Tried multiplexer filter as below:
"multiplexer_filter":{
"type":"multiplexer"
"filters":["custom_word_delimiter","custom_hunspell_stemmer","custom_synonym_graph_filter"]
I was able to create the index, but while indexing the document I got the below error
“raise HTTP_EXCEPTIONS.get(status_code, TransportError)(
opensearchpy.exceptions.RequestError: RequestError(400, 'illegal_argument_exception', 'Increment must be zero or greater: -1')”
which is already mentioned under: https://discuss.elastic.co/t/word-delimiter-graph-token-synonym-graph-token/278942
"multiplexer_filter":{
"type":"multiplexer"
"filters":["custom_word_delimiter","custom_hunspell_stemmer","custom_synonym_graph_filter"]
"custom_synonym_graph_filter":{
"type": "synonym_graph",
"synonyms_path": "analyzers/F3495229",
"lenient":true
}
I was able to create index and finish indexing, but when I tried querying I wasn’t getting the current result
Result:
POST /my-index-12/_analyze
{
"analyzer": "text_en_index",
"text": "note-book"
}
{
"tokens": [
{
"token": "note book",
"start_offset": 0,
"end_offset": 9,
"type": "word",
"position": 0
}
]
}
Expected result:
{
"tokens": [
{
"token": "notebook",
"start_offset": 0,
"end_offset": 9,
"type": "word",
"position": 0,
"positionLength": 2
},
{
"token": "note",
"start_offset": 0,
"end_offset": 4,
"type": "word",
"position": 0
},
{
"token": "book",
"start_offset": 5,
"end_offset": 9,
"type": "word",
"position": 1
}
]
}
Please let me know if you have any other recommendation.
Thanks, Nupur
Hi there -- the issue here is that the synonym_graph
filter will use the analyzer chain defined up to that point to tokenize the synonym file. You can't use a word_delimiter_filter
to read a synonym file, because it outputs multiple tokens in the same position.

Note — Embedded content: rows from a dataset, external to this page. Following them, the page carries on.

-- ==== Sys2Proof/Machine/Operands.lean ====
section
/-! DEFINITION. Operand forms: addresses, jump targets, key numbers, decimal digits, register blocks and the geometry of
a sprite (spec/43_index_and_memory.md R151, spec/44_random_and_draw.md R173). -/

namespace Sys2Proof.Machine

/-- The one addressing mode for data, `EA = I + k` as a natural number that never wraps (R151, R53). -/
def effAddr (s : State) (k : Nat) : Nat := s.i.toNat + k

/-- `zext_16(nnn)`: a 12-bit immediate as an address (R84). -/
def immAddr (nnn : Imm12) : Word := nnn.setWidth 16

/-- `zext_16(V[0]) + zext_16(nnn)`: the target of JP V0, not reduced modulo 4096 (R108). -/
def v0Target (s : State) (nnn : Imm12) : Word := (s.reg 0).setWidth 16 + immAddr nnn

/-- `zext_16(b) * 5`: the address of the glyph of digit `b`, the formula applied to every byte (R154, decision D17). -/
def glyphAddr (b : Byte) : Word := BitVec.ofNat 16 (b.toNat * Config.glyphStride)

/-- A register value as a key number; above 15 it is out of bounds, never masked (R182, decision D8). -/
def keyOperand (b : Byte) : Except Fault KeyIx :=
  if h : b.toNat < 16 then .ok ⟨b.toNat, h⟩ else .error (.outOfBounds .keyIndex (b.setWidth 16))

/-- Hundreds, tens and ones, most significant first (R156, R50). -/
def bcdDigits (b : Byte) : List Byte :=
  [BitVec.ofNat 8 (b.toNat / 100), BitVec.ofNat 8 (b.toNat / 10 % 10), BitVec.ofNat 8 (b.toNat % 10)]

/-- V0..Vx, `x + 1` bytes, V0 first (R158). -/
def regBlock (s : State) (x : RegIx) : List Byte := s.v.toList.take (x.val + 1)

/-- The display row of a sprite row: `(Vy + row) mod 32` (R173). -/
def displayRow (y0 row : Nat) : Fin 32 := Fin.ofNat 32 (y0 + row)

/-- The display column of a sprite column: `(Vx + col) mod 64` (R173). -/
def displayCol (x0 col : Nat) : Fin 64 := Fin.ofNat 64 (x0 + col)

/-- One pixel of a sprite row: bit `7 - col` set toggles its pixel and records a collision when it was set
(R172, R174). -/
def drawPixel (x0 y0 row : Nat) (b : Byte) (d : Display × Bool) (col : Nat) : Display × Bool :=
  if b.getLsbD (7 - col) then
    (togglePixel d.1 (displayRow y0 row) (displayCol x0 col),
     d.2 || pixel d.1 (displayRow y0 row) (displayCol x0 col))
  else d

/-- One row of a sprite: columns 0..7, the most significant bit leftmost (R173). -/
def drawRow (x0 y0 row : Nat) (b : Byte) (d : Display × Bool) : Display × Bool :=
  (List.range 8).foldl (drawPixel x0 y0 row b) d

/-- The rows of a sprite from `row` on: the display after them, and whether any pixel went from set to unset (R172). -/
def drawRows (x0 y0 : Nat) : Nat → List Byte → Display × Bool → Display × Bool
  | _, [], d => d
  | row, b :: bs, d => drawRows x0 y0 (row + 1) bs (drawRow x0 y0 row b d)

end Sys2Proof.Machine
end

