-- ==== Sys2Proof/Laws/Ops.lean ====
section
/-! SUPPORT. One lemma per shared operation that says everything it can do; proofs cite these instead of unfolding. -/

namespace Sys2Proof.Machine

/-! ### Faults -/

@[simp] theorem orRaise_ok {α : Type} (a : α) (k : α → Result) : orRaise (.ok a) k = k a := rfl
@[simp] theorem orRaise_error {α : Type} (f : Fault) (k : α → Result) : orRaise (.error f) k = .fault f := rfl

/-- A checked operation that ends in a next state succeeded. -/
theorem orRaise_next {α : Type} {r : Except Fault α} {k : α → Result} {t : State} (h : orRaise r k = .next t) :
    ∃ a, r = .ok a ∧ k a = .next t := by
  cases r with
  | ok a => exact ⟨a, rfl, h⟩
  | error f => cases h

/-- A checked operation that ends in a fault raised it, or what followed did. -/
theorem orRaise_fault {α : Type} {r : Except Fault α} {k : α → Result} {f : Fault} (h : orRaise r k = .fault f) :
    r = .error f ∨ ∃ a, r = .ok a ∧ k a = .fault f := by
  cases r with
  | ok a => exact .inr ⟨a, rfl, h⟩
  | error g => cases h; exact .inl rfl

@[simp] theorem stateAfter_next (s t : State) : stateAfter s (.next t) = t := rfl
@[simp] theorem stateAfter_fault (s : State) (f : Fault) : stateAfter s (.fault f) = s := rfl

/-! ### Program counter -/

/-- A skip changes PC only, by 2 when taken. -/
theorem skipIf_eq (c : Bool) (s : State) : skipIf c s = { s with pc := if c then s.pc + 2 else s.pc } := by
  cases c <;> rfl

/-! ### Ranges -/

theorem reachesAbove_iff (base count : Nat) : reachesAbove base count = true ↔ 0 < count ∧ 4096 < base + count := by
  simp only [reachesAbove, decide_eq_true_eq]; omega

/-- A checked read: the bytes, or OutOfBounds(Read) at the lowest address above 4095. -/
theorem loadBytes_eq (s : State) (base count : Nat) :
    loadBytes s base count =
      if 0 < count ∧ 4096 < base + count then .error (.outOfBounds .read (lowestAbove base))
      else .ok (s.mem.readBytes base count) := by
  simp only [loadBytes, reachesAbove_iff]

/-- A checked write of at least one byte: all of it, or a fault and none of it. -/
theorem storeBytes_eq (s : State) (base : Nat) {bytes : List Byte} (hb : 0 < bytes.length) :
    storeBytes s base bytes =
      if 4096 < base + bytes.length then .error (.outOfBounds .write (lowestAbove base))
      else if base < 80 then .error (.outOfBounds .glyphWrite (BitVec.ofNat 16 base))
      else .ok (s.setMem (s.mem.writeBytes base bytes)) := by
  simp only [storeBytes, reachesAbove_iff, hb, true_and, Config.glyphSize]

/-- What a store that succeeds does: it writes inside 80..4095 and changes nothing but those bytes. -/
theorem storeBytes_ok {s t : State} {base : Nat} {bytes : List Byte} (hb : 0 < bytes.length)
    (h : storeBytes s base bytes = .ok t) :
    80 ≤ base ∧ base + bytes.length ≤ 4096 ∧ t = s.setMem (s.mem.writeBytes base bytes) := by
  rw [storeBytes_eq s base hb] at h
  split_ifs at h with h1 h2
  cases h
  exact ⟨by omega, by omega, rfl⟩

/-- The bytes after a store into a canonical memory. -/
theorem bytesBecome_writeBytes {s : State} (hm : s.mem.Rising) (base : Nat) (bytes : List Byte) :
    BytesBecome s (s.setMem (s.mem.writeBytes base bytes)) base bytes := by
  refine ⟨rfl, fun k hk => ?_, fun a ha => ?_⟩
  · simp [State.byte, Memory.read_writeBytes hm, hk]
  · simp only [State.byte, State.setMem_mem, Memory.read_writeBytes hm]
    rcases ha with ha | ha
    · rw [if_neg (by omega)]
    · rw [if_pos (by omega), List.getD_eq_default _ _ (by omega)]

/-! ### Stack -/

/-- A push at a depth below 16: the entry at the old depth, the depth one more, nothing else. -/
theorem push_ok {s t : State} {a : Word} (h : push a s = .ok t) :
    ∃ hlt : s.sp.val < 16, t = { s with stack := s.stack.set s.sp.val a hlt, sp := ⟨s.sp.val + 1, by omega⟩ } := by
  unfold push at h
  split at h
  · next hlt => cases h; exact ⟨hlt, rfl⟩
  · cases h

theorem push_error {s : State} {a : Word} {f : Fault} (h : push a s = .error f) : s.sp = 16 ∧ f = .stackOverflow := by
  unfold push at h
  split at h
  · cases h
  · next hlt => cases h; exact ⟨Fin.ext (by have := s.sp.isLt; simp; omega), rfl⟩

/-- A pop at a depth above 0: the depth one less, the entry there, nothing else. -/
theorem pop_ok {s t : State} {a : Word} (h : pop s = .ok (a, t)) :
    ∃ hlt : 0 < s.sp.val, a = s.stack[s.sp.val - 1]'(by omega) ∧ t = { s with sp := ⟨s.sp.val - 1, by omega⟩ } := by
  unfold pop at h
  split at h
  · next hlt => cases h; exact ⟨hlt, rfl, rfl⟩
  · cases h

theorem pop_error {s : State} {f : Fault} (h : pop s = .error f) : s.sp = 0 ∧ f = .stackUnderflow := by
  unfold pop at h
  split at h
  · cases h
  · next hlt => cases h; exact ⟨Fin.ext (by simp; omega), rfl⟩

/-! ### Keys and draws -/

/-- A register value as a key: below 16 the key of that number, else OutOfBounds(KeyIndex). -/
theorem keyOperand_ok {b : Byte} {k : KeyIx} (h : keyOperand b = .ok k) : b.toNat = k.val := by
  unfold keyOperand at h
  split at h
  · cases h; rfl
  · cases h

theorem keyOperand_of_lt {b : Byte} (h : b.toNat < 16) : keyOperand b = .ok ⟨b.toNat, h⟩ := dif_pos h

theorem keyOperand_of_ge {b : Byte} (h : 16 ≤ b.toNat) :
    keyOperand b = .error (.outOfBounds .keyIndex (b.setWidth 16)) := dif_neg (by omega)

theorem anyKeyDown_iff (k : Keys) : anyKeyDown k = true ↔ ∃ j : KeyIx, k[j] = true := by
  simp only [anyKeyDown, List.any_eq_true, id, exists_eq_right, Vector.mem_toList_iff, Vector.mem_iff_getElem]
  exact ⟨fun ⟨i, hi, h⟩ => ⟨⟨i, hi⟩, h⟩, fun ⟨j, h⟩ => ⟨j.val, j.isLt, h⟩⟩

theorem mem_keysDown (k : Keys) (j : KeyIx) : j ∈ keysDown k ↔ k[j] = true := by simp [keysDown]

/-- The picked key is one of the keys that are down. -/
theorem pickKey_mem {k : Keys} (h : anyKeyDown k = true) : pickKey k ∈ keysDown k := by
  obtain ⟨j, hj⟩ := (anyKeyDown_iff k).1 h
  have hmem := (mem_keysDown k j).2 hj
  unfold pickKey
  split
  · next hn => simp [hn] at hmem
  · next hi => simp [hi]
  · next hi =>
    split_ifs with hc
    · exact (mem_keysDown k _).2 hc
    · simp [hi]

/-- The picked key is down. -/
theorem pickKey_down {k : Keys} (h : anyKeyDown k = true) : k[pickKey k] = true :=
  (mem_keysDown k _).1 (pickKey_mem h)

/-- A draw changes nothing of the core's state. -/
theorem takeDraw_snd (s : State) :
    (takeDraw s).2 = { s with rnd := (takeDraw s).2.rnd, draws := (takeDraw s).2.draws } := by
  unfold takeDraw; split <;> rfl

/-! ### Display -/

/-- Inverting one pixel inverts that pixel and no other. -/
theorem pixel_togglePixel (p : Display) (r : Fin 32) (c : Fin 64) (r' : Fin 32) (c' : Fin 64) :
    pixel (togglePixel p r c) r' c' = if r' = r ∧ c' = c then !pixel p r c else pixel p r' c' := by
  simp only [pixel, togglePixel, Fin.getElem_fin, Vector.getElem_set, Fin.ext_iff]
  by_cases hr : r.val = r'.val
  · by_cases hc : c.val = c'.val
    · simp [hr, hc]
    · have hc' : ¬c'.val = c.val := fun h => hc h.symm
      simp [hr, hc, hc']
  · have hr' : ¬r'.val = r.val := fun h => hr h.symm
    simp [hr, hr']

/-! ### Fetch and step -/

/-- A fetch that succeeds read an instruction at an even address of at most 4094. -/
theorem fetch_ok {s : State} {i : Instr} (h : fetch s = .ok i) :
    s.pc.toNat % 2 = 0 ∧ s.pc.toNat ≤ 4094 ∧
      decodeWord (wordOfBytes (s.byte s.pc.toNat) (s.byte (s.pc.toNat + 1))) = .ok i := by
  unfold fetch at h
  split at h
  · next hf =>
    simp only [fetchable, decide_eq_true_eq] at hf
    refine ⟨hf.1, hf.2, ?_⟩
    have hb : fetchBytes s = [s.byte s.pc.toNat, s.byte (s.pc.toNat + 1)] := rfl
    rw [hb] at h
    simp only [decode] at h
    generalize decodeWord (wordOfBytes (s.byte s.pc.toNat) (s.byte (s.pc.toNat + 1))) = d at h ⊢
    cases d with
    | ok j => simp only [Except.map] at h; cases h; rfl
    | error e => cases e <;> simp only [Except.map] at h <;> cases h
  · cases h

/-- Where PC can be fetched from, the fetch is the decoding of the word there. -/
theorem fetch_of_word {s : State} {i : Instr} (h1 : s.pc.toNat % 2 = 0) (h2 : s.pc.toNat ≤ 4094)
    (h : decodeWord (wordOfBytes (s.byte s.pc.toNat) (s.byte (s.pc.toNat + 1))) = .ok i) : fetch s = .ok i := by
  have hf : fetchable s.pc = true := by simp [fetchable, h1, h2]
  have hb : fetchBytes s = [s.byte s.pc.toNat, s.byte (s.pc.toNat + 1)] := rfl
  simp only [fetch, hf, if_true, hb, decode, h, Except.map]

/-- What a step that completes did: it fetched an instruction and ran it with PC advanced. -/
theorem step_next {s t : State} (h : step s = .next t) : ∃ i, fetch s = .ok i ∧ exec i s.advance = .next t :=
  orRaise_next h

/-- A step whose fetch succeeds is the instruction's meaning with PC advanced. -/
theorem step_of_fetch {s : State} {i : Instr} (h : fetch s = .ok i) : step s = exec i s.advance := by
  simp [step, h]

end Sys2Proof.Machine
end

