-- ==== Sys2Proof/Laws/PerInstr.lean ====
section
/-! SUPPORT. The per-instruction family `FixedBits` (LAWS.json): the word the encoder writes carries the fixed bits of
the instruction's row of the opcode table, and that row is in the table (spec/30_encoding.md R83, R86). -/

namespace Sys2Proof.Laws.FixedBits

/-- The encoding of `i` matches the row of `i`, a row of the table. -/
def Statement (i : Instr) : Prop := i.row.covers (encode i) = true ∧ i.row ∈ opcodeTable

/-! Masked words of the three shapes an encoder writes. -/

theorem covers_nnn (m : String) (a : BitVec 4) (nnn : Imm12) :
    Row.covers ⟨m, 0xF000, a ++ 0#4 ++ 0#4 ++ 0#4⟩ (a ++ nnn) = true := by
  have h : d1 (a ++ nnn) = a := BitVec.eq_of_toNat_eq (d1_formatNNN a nnn)
  simp only [Row.covers, beq_iff_eq]
  exact (and_maskF000 _).trans (by rw [h])

theorem covers_xnn (m : String) (a : BitVec 4) (x : RegIx) (nn : Byte) :
    Row.covers ⟨m, 0xF000, a ++ 0#4 ++ 0#4 ++ 0#4⟩ (a ++ regBits x ++ nn) = true := by
  have h : d1 (a ++ regBits x ++ nn) = a := BitVec.eq_of_toNat_eq (d1_formatXNN a x nn)
  simp only [Row.covers, beq_iff_eq]
  exact (and_maskF000 _).trans (by rw [h])

theorem covers_xyf (m : String) (a : BitVec 4) (x : RegIx) (y n : BitVec 4) :
    Row.covers ⟨m, 0xF00F, a ++ 0#4 ++ 0#4 ++ n⟩ (a ++ regBits x ++ y ++ n) = true := by
  have h : d1 (a ++ regBits x ++ y ++ n) = a := BitVec.eq_of_toNat_eq (d1_formatXYN a x y n)
  simp only [Row.covers, beq_iff_eq]
  exact (and_maskF00F _).trans (by rw [h, d4_formatXYN])

theorem covers_xyn (m : String) (a : BitVec 4) (x : RegIx) (y n : BitVec 4) :
    Row.covers ⟨m, 0xF000, a ++ 0#4 ++ 0#4 ++ 0#4⟩ (a ++ regBits x ++ y ++ n) = true := by
  have h : d1 (a ++ regBits x ++ y ++ n) = a := BitVec.eq_of_toNat_eq (d1_formatXYN a x y n)
  simp only [Row.covers, beq_iff_eq]
  exact (and_maskF000 _).trans (by rw [h])

/-- Format XFF has sixteen words a row. -/
theorem covers_xff (i : RegIx → Instr) (h : ∀ x, (i x).row.covers (encode (i x)) = true := by decide) (x : RegIx) :
    (i x).row.covers (encode (i x)) = true := h x

/-! One lemma per constructor. -/

theorem nop : Statement .nop := ⟨by decide, by decide⟩
theorem ret : Statement .ret := ⟨by decide, by decide⟩
theorem jp (nnn : Imm12) : Statement (.jp nnn) := ⟨covers_nnn _ _ nnn, by simp [opcodeTable, oneOfEach, Instr.row]⟩
theorem call (nnn : Imm12) : Statement (.call nnn) := ⟨covers_nnn _ _ nnn, by simp [opcodeTable, oneOfEach, Instr.row]⟩
theorem seImm (x : RegIx) (nn : Byte) : Statement (.seImm x nn) := ⟨covers_xnn _ _ x nn, by simp [opcodeTable, oneOfEach, Instr.row]⟩
theorem sneImm (x : RegIx) (nn : Byte) : Statement (.sneImm x nn) := ⟨covers_xnn _ _ x nn, by simp [opcodeTable, oneOfEach, Instr.row]⟩
theorem seReg (x : RegIx) (y : RegIx) : Statement (.seReg x y) := ⟨covers_xyf _ _ x (regBits y) _, by simp [opcodeTable, oneOfEach, Instr.row]⟩
theorem ldImm (x : RegIx) (nn : Byte) : Statement (.ldImm x nn) := ⟨covers_xnn _ _ x nn, by simp [opcodeTable, oneOfEach, Instr.row]⟩
theorem addImm (x : RegIx) (nn : Byte) : Statement (.addImm x nn) := ⟨covers_xnn _ _ x nn, by simp [opcodeTable, oneOfEach, Instr.row]⟩
theorem ldReg (x : RegIx) (y : RegIx) : Statement (.ldReg x y) := ⟨covers_xyf _ _ x (regBits y) _, by simp [opcodeTable, oneOfEach, Instr.row]⟩
theorem orReg (x : RegIx) (y : RegIx) : Statement (.orReg x y) := ⟨covers_xyf _ _ x (regBits y) _, by simp [opcodeTable, oneOfEach, Instr.row]⟩
theorem andReg (x : RegIx) (y : RegIx) : Statement (.andReg x y) := ⟨covers_xyf _ _ x (regBits y) _, by simp [opcodeTable, oneOfEach, Instr.row]⟩
theorem xorReg (x : RegIx) (y : RegIx) : Statement (.xorReg x y) := ⟨covers_xyf _ _ x (regBits y) _, by simp [opcodeTable, oneOfEach, Instr.row]⟩
theorem addReg (x : RegIx) (y : RegIx) : Statement (.addReg x y) := ⟨covers_xyf _ _ x (regBits y) _, by simp [opcodeTable, oneOfEach, Instr.row]⟩
theorem sub (x : RegIx) (y : RegIx) : Statement (.sub x y) := ⟨covers_xyf _ _ x (regBits y) _, by simp [opcodeTable, oneOfEach, Instr.row]⟩
theorem shr (x : RegIx) : Statement (.shr x) := ⟨covers_xyf _ _ x 0 _, by simp [opcodeTable, oneOfEach, Instr.row]⟩
theorem subn (x : RegIx) (y : RegIx) : Statement (.subn x y) := ⟨covers_xyf _ _ x (regBits y) _, by simp [opcodeTable, oneOfEach, Instr.row]⟩
theorem shl (x : RegIx) : Statement (.shl x) := ⟨covers_xyf _ _ x 0 _, by simp [opcodeTable, oneOfEach, Instr.row]⟩
theorem sneReg (x : RegIx) (y : RegIx) : Statement (.sneReg x y) := ⟨covers_xyf _ _ x (regBits y) _, by simp [opcodeTable, oneOfEach, Instr.row]⟩
theorem ldI (nnn : Imm12) : Statement (.ldI nnn) := ⟨covers_nnn _ _ nnn, by simp [opcodeTable, oneOfEach, Instr.row]⟩
theorem jpV0 (nnn : Imm12) : Statement (.jpV0 nnn) := ⟨covers_nnn _ _ nnn, by simp [opcodeTable, oneOfEach, Instr.row]⟩
theorem rnd (x : RegIx) (nn : Byte) : Statement (.rnd x nn) := ⟨covers_xnn _ _ x nn, by simp [opcodeTable, oneOfEach, Instr.row]⟩
theorem drw (x : RegIx) (y : RegIx) (n : Nat) : Statement (.drw x y n) := ⟨covers_xyn _ _ x (regBits y) _, by simp [opcodeTable, oneOfEach, Instr.row]⟩
theorem skp (x : RegIx) : Statement (.skp x) := ⟨covers_xff .skp (x := x), by simp [opcodeTable, oneOfEach, Instr.row]⟩
theorem sknp (x : RegIx) : Statement (.sknp x) := ⟨covers_xff .sknp (x := x), by simp [opcodeTable, oneOfEach, Instr.row]⟩
theorem ldVxDt (x : RegIx) : Statement (.ldVxDt x) := ⟨covers_xff .ldVxDt (x := x), by simp [opcodeTable, oneOfEach, Instr.row]⟩
theorem ldVxK (x : RegIx) : Statement (.ldVxK x) := ⟨covers_xff .ldVxK (x := x), by simp [opcodeTable, oneOfEach, Instr.row]⟩
theorem ldDtVx (x : RegIx) : Statement (.ldDtVx x) := ⟨covers_xff .ldDtVx (x := x), by simp [opcodeTable, oneOfEach, Instr.row]⟩
theorem ldStVx (x : RegIx) : Statement (.ldStVx x) := ⟨covers_xff .ldStVx (x := x), by simp [opcodeTable, oneOfEach, Instr.row]⟩
theorem addI (x : RegIx) : Statement (.addI x) := ⟨covers_xff .addI (x := x), by simp [opcodeTable, oneOfEach, Instr.row]⟩
theorem ldF (x : RegIx) : Statement (.ldF x) := ⟨covers_xff .ldF (x := x), by simp [opcodeTable, oneOfEach, Instr.row]⟩
theorem ldB (x : RegIx) : Statement (.ldB x) := ⟨covers_xff .ldB (x := x), by simp [opcodeTable, oneOfEach, Instr.row]⟩
theorem storeRegs (x : RegIx) : Statement (.storeRegs x) := ⟨covers_xff .storeRegs (x := x), by simp [opcodeTable, oneOfEach, Instr.row]⟩
theorem loadRegs (x : RegIx) : Statement (.loadRegs x) := ⟨covers_xff .loadRegs (x := x), by simp [opcodeTable, oneOfEach, Instr.row]⟩

end Sys2Proof.Laws.FixedBits
end

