/-- T40. -/
theorem test_ldImm : after (given 0x6F55 []) (·.reg 15) = some 0x55 := by decide
/-- T41. -/
theorem test_addImm : after (given 0x70FF [(0, 2)]) (fun t => (t.reg 0, t.reg 15)) = some (1, 0) := by decide
/-- T43. -/
theorem test_ldReg : after (given 0x8120 [(2, 0x77)]) (fun t => (t.reg 1, t.reg 2)) = some (0x77, 0x77) := by decide
/-- T44. -/
theorem test_orReg : after (given 0x8121 [(1, 0x50), (2, 0x05), (15, 9)]) (fun t => (t.reg 1, t.reg 15)) =
    some (0x55, 9) := by decide
/-- T45. -/
theorem test_andReg : after (given 0x8122 [(1, 0x5F), (2, 0xF5), (15, 9)]) (fun t => (t.reg 1, t.reg 15)) =
    some (0x55, 9) := by decide
/-- T46. -/
theorem test_xorReg : after (given 0x8123 [(1, 0x5F), (2, 0xF5), (15, 9)]) (fun t => (t.reg 1, t.reg 15)) =
    some (0xAA, 9) := by decide
/-- S2. -/
theorem test_addReg : after (given 0x8124 [(1, 250), (2, 10)]) (fun t => (t.reg 1, t.reg 15)) = some (4, 1) := by decide
/-- T50. -/
theorem test_addReg_vf : after (given 0x8F14 [(15, 200), (1, 100)]) (·.reg 15) = some 1 := by decide
/-- S5. -/
theorem test_sub : after (given 0x8125 [(1, 5), (2, 10)]) (fun t => (t.reg 1, t.reg 15)) = some (251, 0) := by decide
/-- T54: equal operands do not borrow. -/
theorem test_sub_equal : after (given 0x8125 [(1, 7), (2, 7)]) (fun t => (t.reg 1, t.reg 15)) = some (0, 1) := by decide
/-- T59. -/
theorem test_shr : after (given 0x81A6 [(1, 0x80), (10, 0xFF), (15, 1)]) (fun t => (t.reg 1, t.reg 15)) =
    some (0x40, 0) := by decide
/-- T61. -/
theorem test_shr_vf : after (given 0x8F06 [(15, 0xFF)]) (·.reg 15) = some 0 := by decide
/-- T64. -/
theorem test_subn : after (given 0x8127 [(1, 10), (2, 5), (15, 1)]) (fun t => (t.reg 1, t.reg 15)) =
    some (0xFB, 0) := by decide
/-- T66. -/
theorem test_subn_vf : after (given 0x8F17 [(15, 3), (1, 5)]) (·.reg 15) = some 1 := by decide
/-- T68. -/
theorem test_shl : after (given 0x810E [(1, 0x81)]) (fun t => (t.reg 1, t.reg 15)) = some (0x02, 1) := by decide
/-- T70. -/
theorem test_shl_vf : after (given 0x8F0E [(15, 0xC3)]) (·.reg 15) = some 2 := by decide

/-- T80. -/
theorem test_ldI : after (given 0xAFFF []) (·.i) = some 0x0FFF := by decide
/-- T82. -/
theorem test_addI : after ((given 0xF11E [(1, 2)]).setI 0xFFFF) (fun t => (t.i, t.reg 15)) = some (1, 0) := by decide
/-- T85. -/
theorem test_ldF : after (given 0xF129 [(1, 255)]) (·.i) = some 0x04FB := by decide
/-- S11. -/
theorem test_ldB : after ((given 0xF133 [(1, 157)]).setI 0x300) (fun t => t.mem.readBytes 0x300 4) =
    some [1, 5, 7, 0] := by decide
/-- T88, T89, T90. -/
theorem test_ldB_faults : faultOf ((given 0xF133 [(1, 9)]).setI 4094) = some (.outOfBounds .write 4096) ∧
    faultOf ((given 0xF133 [(1, 9)]).setI 5000) = some (.outOfBounds .write 5000) ∧
    faultOf ((given 0xF133 [(1, 9)]).setI 79) = some (.outOfBounds .glyphWrite 79) := by decide
/-- T92. -/
theorem test_storeRegs : after ((given 0xF355 [(0, 0x11), (1, 0x22), (2, 0x33), (3, 0x44), (4, 0x55)]).setI 0x300)
    (fun t => (t.mem.readBytes 0x300 5, t.i)) = some ([0x11, 0x22, 0x33, 0x44, 0], 0x300) := by decide
/-- T94, T95. -/
theorem test_storeRegs_faults : faultOf ((given 0xF155 [(0, 0x11)]).setI 4095) = some (.outOfBounds .write 4096) ∧
    faultOf ((given 0xF155 []).setI 0x4F) = some (.outOfBounds .glyphWrite 0x4F) := by decide
/-- T99, with V5 set beforehand: glyph F of the default font, and no register past V4. -/
theorem test_loadRegs : after ((given 0xF465 [(5, 0x99)]).setI 0x4B) (fun t => (t.v.toList.take 6, t.i)) =
    some ([0xF0, 0x80, 0xF0, 0x80, 0x80, 0x99], 0x4B) := by decide
/-- T100. -/
theorem test_loadRegs_fault : faultOf ((given 0xF265 []).setI 4094) = some (.outOfBounds .read 4096) := by decide

/-- T110. -/
theorem test_rnd : after { given 0xC30F [] with rnd := some 0xA7 } (·.reg 3) = some 7 := by decide
/-- T111. -/
theorem test_rnd_zero_mask : after { given 0xC300 [(3, 5)] with rnd := some 0xFF } (·.reg 3) = some 0 := by decide
/-- T114: a row of 0x81 at (255, 255). -/
theorem test_drw : after ((given 0xD011 [(0, 255), (1, 255)]).setI 0x300 |>.setMem [(0x200, 0xD0), (0x201, 0x11),
    (0x300, 0x81)]) (fun t => (pixel t.px 31 63, pixel t.px 31 6, pixel t.px 31 0, t.reg 15, t.dchg)) =
    some (true, true, false, 0, true) := by decide
/-- T118. -/
theorem test_drw_fault : faultOf ((given 0xD012 [(15, 1)]).setI 4095) = some (.outOfBounds .read 4096) := by decide

/-- T130, T131. -/
theorem test_skp : after ((given 0xE59E [(5, 10)]).setKeyFlag 10 true) (·.pc) = some 0x204 ∧
    after (given 0xE59E [(5, 10)]) (·.pc) = some 0x202 := by decide
/-- T133, T134. -/
theorem test_sknp : after (given 0xE5A1 [(5, 10)]) (·.pc) = some 0x204 ∧
    after ((given 0xE5A1 [(5, 10)]).setKeyFlag 10 true) (·.pc) = some 0x202 := by decide
/-- T132, T135. -/
theorem test_key_index_faults : faultOf (given 0xE59E [(5, 16)]) = some (.outOfBounds .keyIndex 16) ∧
    faultOf (given 0xE5A1 [(5, 255)]) = some (.outOfBounds .keyIndex 255) := by decide
/-- T141. -/
theorem test_ldVxDt : after ((given 0xF307 []).setDt 0x3C) (·.reg 3) = some 0x3C := by decide
/-- T137: a waiting step changes nothing at all. -/
theorem test_ldVxK_waits : after (given 0xF30A [(3, 7)]) id = some (given 0xF30A [(3, 7)]) := by decide
/-- T138. -/
theorem test_ldVxK : after ((given 0xF30A []).setKeyFlag 12 true) (fun t => (t.reg 3, t.pc)) = some (0x0C, 0x202) := by
  decide
/-- T142. -/
theorem test_ldDtVx : after (given 0xF315 [(3, 60)]) (fun t => (t.dt, t.st)) = some (60, 0) := by decide
/-- T143. -/
theorem test_ldStVx : after (given 0xF318 [(3, 2)]) (fun t => (t.dt, t.st)) = some (0, 2) := by decide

We could add a configuration setting to synonym
and synonym_graph
filters to allow you to specify a custom analyzer to use when reading the synonym file.
Hi Michael,
Do you know how soon can this be implemented? Will I be able to specify the word_delimeter_filter before the synonym graph filter with this approach?
Thanks, Nupur
Hey, I was experimenting with the issue to understand the error better, and as suggested by @msfroh I've added a new configuration setting synonym_analyzer
for synonym_graph
and synonym
(Draft PR with the change https://github.com/opensearch-project/OpenSearch/pull/16488).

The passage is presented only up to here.